Poll after poll after poll after poll indicate that a majority of Americans believe public health officials. They agree that prematurely rushing to reopen the country will cause unnecessary coronavirus sickness and death.
If you don’t want to believe the “fake news,” then look at Newsmax. This conservative-leaning publication that Trump has positively tweeted about dozens (hundreds?) of times echoes all of the other media.
Yet, state leaders apparently don’t care.
A day after Louisiana reported its highest spike of new cases in a month, the state began reopening businesses. That Governor doesn’t care.
A week after Idaho reopened businesses, the number of new cases doubled. Business remained open. That Governor doesn’t care.
A week after Texas reopened businesses, the state saw its highest surge in a single day. But the state is still planning the second phase of reopening. That Governor clearly doesn’t care.
The same day Missouri began reopening businesses, the state saw its highest spike of new cases. That Governor doesn’t care.
State leaders are not supposed to be clones.
Kudos to Mississippi for scaling back its plan to reopen businesses due to new spikes of infection. There’s hope for that Governor.
To be fair, some government leaders and public health officials in reopened states support their numbers. They claim that spikes of cases are inevitable with increased testing. But, why would they support reopening businesses unless there are 14 consecutive days of a downward slope? Isn’t that the supposed standard of the White House guidelines?

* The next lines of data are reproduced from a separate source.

/-- A nibble of a fresh page, counted from the page's start, holds nothing yet and reads as pad (R278). -/
def nibbleUnwritten (o : OT) (k n : Nat) : Bool :=
  o.fresh.any fun f => decide (f.page = slicePage o k) && decide (f.k ≤ k)
    && !f.written.any fun r => decide (r.1 ≤ n) && decide (n < r.2)

/-- A byte of a slice holds nothing yet: neither of its nibbles, or for `nib` 1 or 2 the one that is named. -/
def byteUnwritten (o : OT) (k off nib : Nat) : Bool :=
  let n := 2 * (sliceByte o k + off)
  if nib = 0 then nibbleUnwritten o k n && nibbleUnwritten o k (n + 1) else nibbleUnwritten o k (n + nib - 1)

/-- A range added to a list of ranges, joined with those that it meets. -/
def addRange (l : List (Nat × Nat)) (a b : Nat) : List (Nat × Nat) :=
  let meets := fun r : Nat × Nat => decide (r.1 ≤ b) && decide (a ≤ r.2)
  let hit := l.filter meets
  (hit.foldl (fun m r => min m r.1) a, hit.foldl (fun m r => max m r.2) b) :: l.filter fun r => !meets r

/-- The physical address of a byte of a slice. -/
def slicePa (s : State) (o : OT) (k off : Nat) : Nat := nePage (leafOf s o (slicePage o k)) + sliceByte o k + off

/-! ### Rules on a tensor -/

/-- Rule slot `n` of a core. -/
def getRule (k : Core) (n : Nat) : Rule := SMap.get (fun _ => {}) k.rules n

/-- The core with rule slot `n` replaced. -/
def setRule (k : Core) (n : Nat) (r : Rule) : Core := { k with rules := SMap.set (fun _ => {}) k.rules n r }

/-- The core and slot of every rule installed on the record at `pa`, on this package. -/
def rulesOn (s : State) (pa : Nat) : List (Nat × Nat) :=
  s.cores.flatMap fun e => (e.2.rules.filter fun r => decide (r.2.st ≠ .free) && decide (r.2.srcPa = pa)).map
    fun r => (e.1, r.1)

/-- A rule slot holds a rule that has not been revoked. -/
def ruleStands (r : Rule) : Bool := r.st ≠ .free && r.st ≠ .revoked

/-- The rules on the record at `pa` that saved contexts hold (R368). -/
def restRules (s : State) (pa : Nat) : List Rule :=
  s.rests.flatMap fun e => if e.2.used then [] else
    (e.2.rules.filter fun r => ruleStands r.2 && decide (r.2.srcPa = pa)).map fun r => r.2

/-- The tensors that rules installed on the record at `pa` feed, those of saved contexts too (R284, R368). -/
def feedsOf (s : State) (pa : Nat) : List Nat :=
  let of := fun rs : SMap Rule => rs.filterMap fun r =>
    if ruleStands r.2 ∧ r.2.srcPa = pa then r.2.feed.map fun x => x.2 else none
  (s.cores.flatMap fun e => of e.2.rules) ++ s.rests.flatMap fun e => if e.2.used then [] else of e.2.rules

/-- A rule changed. -/
def onRule (s : State) (c n : Nat) (f : Rule → Rule) : State := onCore s c fun k => setRule k n (f (getRule k n))

/-! ### Counters (R268, R269, R284, R286) -/

/-- Counter of a binding kind: 1 C, 2 P, 3 T. -/
def counterOf (o : OT) (kind : Nat) : Nat := if kind = 1 then o.c else if kind = 2 then o.p else o.t

/-- Bound flags of a core receive a counter that changed (R286). -/
def notifyCore (pa : Nat) (old new : OT) (g : Sig) (k : Core) : Core :=
  k.binds.foldl (fun k b =>
    if b.2.kind ≠ 0 ∧ b.2.pa = pa ∧ counterOf old b.2.kind ≠ counterOf new b.2.kind then
      setFlag k b.1 { bits := BitVec.ofNat 32 (counterOf new b.2.kind) } g
    else k) k

/-- The events that raised a counter, after one that changes it from `a` to `b`: a raise is added, and a fall leaves to each
the slices below the new value (R313). -/
def logRaise (l : List (Nat × Sig)) (a b : Nat) (g : Sig) : List (Nat × Sig) :=
  if a < b then l ++ [(b, g)]
  else if b < a then (l.filter fun e => decide (e.1 < b)) ++ ((l.find? fun e => decide (b ≤ e.1)).toList.map fun e => (b, e.2))
  else l

/-- The values of the event that raised a counter past a slice. -/
def raiseSig (l : List (Nat × Sig)) (slice : Nat) : Sig := ((l.find? fun e => decide (slice < e.1)).map fun e => e.2).getD {}

/-- The record with new counters, whose change every bound flag follows. -/
def putCounters (s : State) (pa : Nat) (o : OT) (g : Sig) : State :=
  let old := getOT s pa
  let o := { o with csig := if old.c = o.c then o.csig else g, psig := if old.p = o.p then o.psig else g,
                    tsig := if old.t = o.t then o.tsig else g,
                    clog := logRaise old.clog old.c o.c g, tlog := logRaise old.tlog old.t o.t g }
  let s := putOT s pa o
  eachCore s fun _ => notifyCore pa old o g

/-! ### Retention (R277) -/

/-- Every frame that a saved context holds (R178, R368). -/
def restHolds (r : CtxRest) : List Nat :=
  (r.engines.flatMap fun e => e.2.flatMap fun a => a.holds) ++ (r.chans.flatMap fun e => e.2.flatMap fun a => a.holds)
    ++ (r.saqs.flatMap fun a => a.holds) ++ r.holds
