-- ==== Sys2Proof/Machine/Control.lean ====
section
/-! DEFINITION. Control transfers, flags and waits, barriers, reply-queue pops and SQUASH (R259 to R264, R290 to
R297). -/

namespace Sys2Proof.Machine

open Sys2Proof

/-! ### Control transfers (R290, R291) -/

/-- A taken transfer selects the next bundle fetched. -/
def transfer (s : State) (target : Nat) : State := { s with ctx := { s.ctx with target := some (target % 2 ^ 55) } }

/-- A control transfer acts only in slot 3; elsewhere it is a NOP (R59, R62). -/
def inSlot3 (f : Frame) (s t : State) : State := if s.ctx.slot = 3 then whenPred f s t else s

/-- The displacement target wrap(A + 32 × as_signed(disp), 55). -/
def dispTarget (s : State) (o : OpC) : Nat := va55 s.ctx.pc (32 * o.disp.toInt)

/-- The link A + 32. -/
def linkAddr (s : State) : W64 := BitVec.ofNat 64 (va55 s.ctx.pc 32)

/-- A register target s[y]<54:5> × 32, with the fallback's warning for the bits ignored. -/
def jumpReg (s : State) (v : W64) : State :=
  transfer (warnIf s (decide (field v 55 9 ≠ 0) || decide (field v 0 5 ≠ 0)) wFallback) (field v 5 50 * 32)

/-- BR (R291). -/
def execBr (f : Frame) (o : OpC) (s : State) : Out :=
  .next (inSlot3 f s (if condHolds o.cond.toNat (srcS s o.a) (srcS s o.b) then transfer s (dispTarget s o) else s))

/-- BP (R291). -/
def execBp (f : Frame) (o : OpC) (s : State) : Out :=
  .next (inSlot3 f s
    (if srcP s (o.a.toNat % 8) = decide (o.cond.toNat = 0) then transfer s (dispTarget s o) else s))

/-- JMP (R291). -/
def execJmp (f : Frame) (o : OpC) (s : State) : Out := .next (inSlot3 f s (transfer s (dispTarget s o)))

/-- JMPR (R291). -/
def execJmpr (f : Frame) (o : OpY) (s : State) : Out := .next (inSlot3 f s (jumpReg s (srcS s o.y)))

/-- CALL (R291). -/
def execCall (f : Frame) (o : OpC) (s : State) : Out :=
  .next (inSlot3 f s (transfer (putS s 63 (linkAddr s)) (dispTarget s o)))

/-- CALLR (R291): the old s63 is the target of `CALLR s63`. -/
def execCallr (f : Frame) (o : OpY) (s : State) : Out :=
  .next (inSlot3 f s (jumpReg (putS s 63 (linkAddr s)) (srcS s o.y)))

/-- RET (R291): as JMPR s63. -/
def execRet (f : Frame) (_ : OpY) (s : State) : Out := .next (inSlot3 f s (jumpReg s (srcS s 63)))

/-- LOOP (R291): with a = 0 the write is discarded and s0 − 1 is not 0. -/
def execLoop (f : Frame) (o : OpC) (s : State) : Out :=
  let r := srcS s o.a - 1
  let t := putS s o.a r
  .next (inSlot3 f s (if r ≠ 0 then transfer t (dispTarget s o) else t))

/-! ### Flags (R292, R293) -/

/-- The operand of FSET and FADD: s[y]<31:0>, or imm20. -/
def flagArg (s : State) (o : OpY) (signed : Bool) : W32 :=
  if o.fn = 0 then (srcS s o.y).setWidth 32 else if signed then o.imm.signExtend 32 else o.imm.setWidth 32

/-- FSET (R292). -/
def execFset (f : Frame) (o : OpY) (s : State) : Out :=
  .next (whenPred f s (enbuf s false (.fset o.x.toNat (flagArg s o false))))

/-- FADD (R292). -/
def execFadd (f : Frame) (o : OpY) (s : State) : Out :=
  .next (whenPred f s (enbuf s false (.fadd o.x.toNat (flagArg s o true))))

/-- FRD (R292). -/
def execFrd (f : Frame) (o : OpY) (s : State) : Out :=
  .next (whenPred f s (lateS (enbuf s false (.frd o.y.toNat o.x.toNat)) o.x.toNat))

/-- Physical address of a flag (R20). -/
def flagPa (c n : Nat) : Nat := 0xFFF0000000000 + c * 65536 + 4 * n

/-- PERFORM of FSET. -/
def performFset (s : State) (c n : Nat) (v : W32) : State :=
  dropHead (onCore s c fun k => setFlag k n { bits := v } (sigOf s c 0)) c

/-- PERFORM of FADD: one event that reads and writes; a poisoned flag is left. -/
def performFadd (s : State) (c n : Nat) (v : W32) : State :=
  dropHead (onCore s c fun k =>
    if (getFlag k n).poison then k else setFlag k n { bits := (getFlag k n).bits + v } (sigOf s c 0)) c

/-- PERFORM of FRD. -/
def performFrd (s : State) (c : Nat) (b : BufItem) (n dst : Nat) : State :=
  let v := getFlag (getCore s c) n
  dropHead (pushRet s c
    { dest := .s dst, val := v.bits.setWidth 512, dead := b.dead,
      trap := if v.poison then some { cause := 0x10, einfo := BitVec.ofNat 64 (flagPa c n) } else none }) c

/-- ACCESS_FAULT with a whole 64-bit value as its detail. -/
def accessFull (v : W64) : Block := .trap { cause := cAccess, einfo := v }

/-- A record or block that an instruction names by its virtual address: aligned, in memory of this package of an
accepted type, with the permissions asked; its physical address, or ACCESS_FAULT with the address given (R261, R293,
R295, R301, R305). -/
def blockXl (s : State) (c asid : Nat) (va : W64) (align : Nat) (types : Nat → Bool) (rd wr : Bool) :
    Except Block Trans :=
  if va.toNat % align ≠ 0 then .error (accessFull va)
  else
    match translate s (vmid (getCore s c)) asid va.toNat rd wr false [0] with
    | .ok t => if isPackageMem s t.pa && types t.mtype then .ok t else .error (accessFull va)
    | .fault _ _ => .error (accessFull va)
    | .stage2 cause i l w => .error (.s2 { port := 0, cause := cause, level := l, ipa := i, va := if w then 0 else va.toNat })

“…Americans should look at what has worked elsewhere. Industrialized nations in Europe and Asia have begun opening up their economies by relying on continued social distancing, widespread testing, and a network of contact tracing to identify and contain new outbreaks. South Korea built an innovative digital infrastructure to identify and track every new coronavirus case within its borders. Germany set the standard for preventative testing and an incremental, staged plan for reopening.”– Haley Sweetland Edwards for TIME
I don’t know what’s going to happen in Massachusetts. But I also know that my state is part of a northeast coalition and I think that we should follow the lead of New Jersey and New York and not reopen just because New Hampshire, which is not part of the coalition, is doing it.
I believe the polls. I believe the health officials. I believe the data. I believe that America should do what other countries are doing. And, regardless what Governor Baker says during today’s press conference about reopening business, I’ll continue to stay home, take walks and road trips, order delivery and curbside pickup and maybe occasional in-store shopping, but I’m not going to visit a business just because it’s suddenly open.
Will I go to the movies despite 25% capacity? No. I have Netflix.
Will I go to a shopping mall because my favorite store is open? No. I can visit their website and order the item for delivery or maybe they’ll even offer curbside pickup as many retailers already do.
Will I get a haircut despite a reopened salon? No. I have clippers.
Will I wear a mask to a (presumably crowded) beach on a sunny day? Heck no. I’ll find a grassy patch that nobody else knows about, or I’ll lie out on my balcony next to my Nalgene bottle of water and dream about coming together during calmer times.